Fig. 2: Transcriptional gene signatures derived from genetically-distinct HCC models recapitulate human HCC heterogeneity and predict patient prognosis.

a Heatmap of unsupervised hierarchical clustering depicting the global gene expression level as TPMs of genetically-distinct HCCs (MycOE/Trp53KO n = 3, MycOE/PtenKO n = 3, NrasG12D/PtenKO n = 4, NrasG12V/PtenKO n = 3). Top annotations represent the classification of HCC mouse models’ transcriptomic profiles based on the human molecular HCC subtypes64,65,66,67,68. *FDR < 0.01. b Heatmap of unsupervised hierarchical clustering depicting the link between the MAPK, PI3K, and MYC signaling pathway enrichment (Supplementary Fig. 2c) and patients correlating to genetically-distinct HCC-derived transcriptional signatures across TCGA: Liver Hepatocellular Cancer (LIHC) patients (n = 423)103 (Supplementary Data 2). c Kaplan–Meier survival curves displaying TCGA:LIHC patients103 segregated according to their high/low correlation with the transcriptional signatures of each genetically-distinct HCC relative to control.
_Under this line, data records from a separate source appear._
-- ==== Sys2Proof/Machine/System.lean ====
section
/-! DEFINITION. The DEV jobs (R41, R78–R80, R367, R398, R407) and the end of a proof. -/

namespace Sys2Proof.Machine

/-- DEV_IDENTIFY (R78). -/
def devIdentifyDef : JobDef :=
  { code := 0x0101
    nextImp := false
    run := fun s _ _ =>
      reply { r0 := word (deviceCode s.col.part + 0x01 * 2 ^ 16)
              r1 := word (0x4200 + (fwRev s).toNat % 2 ^ 16 * 2 ^ 16)
              r2 := word (fuseUnits s.col.part), r3 := word (fuseLanes s.col.part) } s }

/-- The imposition with a code (R79). -/
def impositionOf (v : Nat) : Imposition :=
  match v with
  | 0 => .folio
  | 1 => .broadsheet
  | 2 => .quarto
  | _ => .octavo

/-- DEV_SET_IMPOSITION (R41, R79): pending until the next second boundary. -/
def devSetImpositionDef : JobDef :=
  { code := 0x0102
    fields := [fRange 4 1 0 3]
    nextImp := false
    check := fun s _ _ => if s.cpx.nextImposition.isSome then some rejState else none
    run := fun s _ p =>
      ({ s with cpx := { s.cpx with nextImposition := some (impositionOf (p.u 4 1)) } }, .hold .imposition) }

/-- DEV_FW_RESTART (R70, R407): the restart begins at the next impression boundary. -/
def devFwRestartDef : JobDef :=
  { code := 0x0103
    fields := [fRange 4 1 0 1]
    nextImp := false
    run := fun s _ p => ({ s with cpx := { s.cpx with warmDue := some (p.u 4 1 == 1) } }, .hold .fwRestart) }

/-- DEV_CHIP_RESET (R71, R398): the reset is asserted at the next impression boundary, and no completion is posted; until
then the job is in flight. -/
def devChipResetDef : JobDef :=
  { code := 0x0104
    fields := [fOne 4 4 [0x43484950]]
    nextImp := false
    run := fun s _ _ => ({ s with cpx := { s.cpx with chipResetDue := true } }, .hold .chipReset) }

/-- DEV_FENCE (R66, R80). -/
def devFenceDef : JobDef :=
  { code := 0x0105
    fields := [fRange 4 1 0 1]
    nextImp := false
    run := fun s _ p => (s, .hold (if p.u 4 1 = 0 then .ringFence else .worldFence)) }

/-- Units of DEV_PROOF that are idle (R367). -/
def idleUnits (s : State) : Nat :=
  maskOf 6 fun b => match b with
    | 0 => s.present 13
    | 1 => (List.range 8).any (dpllIdle s)
    | 2 => (List.range 4).any (apllIdle s)
    | 3 => (List.range 24).any (laneIdle s)
    | 4 => (List.range 16).any (inputIdle s)
    | _ => true

/-- DEV_PROOF (R367). -/
def devProofDef : JobDef :=
  { code := 0x0108
    fields := [fRange 4 4 1 0x3F, fRange 8 2 8 8000]
    nextImp := false
    check := fun s _ _ => if s.cpx.proof.isSome then some rejState else none
    run := fun s _ p =>
      let u := BitVec.ofNat 6 (p.u 4 4)
      let v : Proof := { units := u, maxImp := p.u 8 2, since := s.cpx.impressions
                         skipped := u &&& ~~~BitVec.ofNat 6 (idleUnits s) }
      ({ s with cpx := { s.cpx with proof := some v } }, .hold .proof) }

/-- A proof ends (R367) with the units that passed and failed; the rest are skipped. Each failing unit raises source
230. -/
def endProof (passed failed : BitVec 6) (s : State) : State :=
  match s.cpx.proof with
  | none => s
  | some v =>
    let live := v.units &&& ~~~v.skipped
    let bad := failed &&& live
    let ok := passed &&& live &&& ~~~bad
    let r : Reply := { r0 := ok.setWidth 32, r1 := bad.setWidth 32, r2 := (v.units &&& ~~~(ok ||| bad)).setWidth 32
                       r3 := word (min v.maxImp (s.cpx.impressions - v.since)) }
    let s := { s with cpx := { s.cpx with proof := none } }
    let s := forAll 6 s fun b t => if bad.getLsbD b then raiseFault 230 { addr := b } t else t
    completeHeld (fun h => h == .proof) (fun _ => r) s

/-- At MAX_IMP a proof ends, and its units that are still unfinished are skipped (R367). -/
def limitProof (s : State) : State :=
  if s.cpx.proof.any fun v => decide (v.since + v.maxImp ≤ s.cpx.impressions) then endProof 0 0 s else s

/-- PROOF_END (R367): units passed and failed; the rest are skipped. -/
def execProofEnd (passed failed : BitVec 6) (s : State) : Host.Outcome State Fault Refusal :=
  .next (if s.fwRuns then endProof passed failed s else s)

def execDevIdentify (j : Job) (s : State) : Host.Outcome State Fault Refusal := .next (directJob devIdentifyDef j s)
def execDevSetImposition (j : Job) (s : State) : Host.Outcome State Fault Refusal := .next (directJob devSetImpositionDef j s)
def execDevFwRestart (j : Job) (s : State) : Host.Outcome State Fault Refusal := .next (directJob devFwRestartDef j s)
def execDevChipReset (j : Job) (s : State) : Host.Outcome State Fault Refusal := .next (directJob devChipResetDef j s)
def execDevFenceRing (j : Job) (s : State) : Host.Outcome State Fault Refusal := .next (directJob devFenceDef (withByte 4 0 j) s)
def execDevFenceWorld (j : Job) (s : State) : Host.Outcome State Fault Refusal := .next (directJob devFenceDef (withByte 4 1 j) s)
def execDevProof (j : Job) (s : State) : Host.Outcome State Fault Refusal := .next (directJob devProofDef j s)

end Sys2Proof.Machine
end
Lines at survival probability = 0.5 depict median survival. Risk tables show the number of patients at the indicated time points (in months). d Representative IHC image for p-ERK1/2 and MYC performed on human HCC TMA sections from the Wu et al. dataset69. Pie charts depict the percentage of patients positive for p-ERK1/2 and MYC. (Scale bars = 100 µm; representative of n = 99 p-ERK1/2 positive patients and n = 78 MYC positive patients). e Kaplan–Meier curves displaying the overall survival (OS) and recurrence-free survival (RFS) of HCC patients (from the Wu et al. dataset69) segregated according to p-ERK1/2 negative (n = 368) or positive (n = 99) and c-MYC negative (n = 389) or positive (n = 78) staining in cancer cells. Risk tables show the number of patients at the indicated time points (in months) (see Supplementary Data 4 for median OS and RFS time). Statistical significance was determined by one-sided Fisher’s test using Bonferroni multiple testing correction (a), log-rank test (c, e). The shading represent 95% confidence interval (c, e). TPMs Transcripts per Million. Source data are provided as a Source Data file.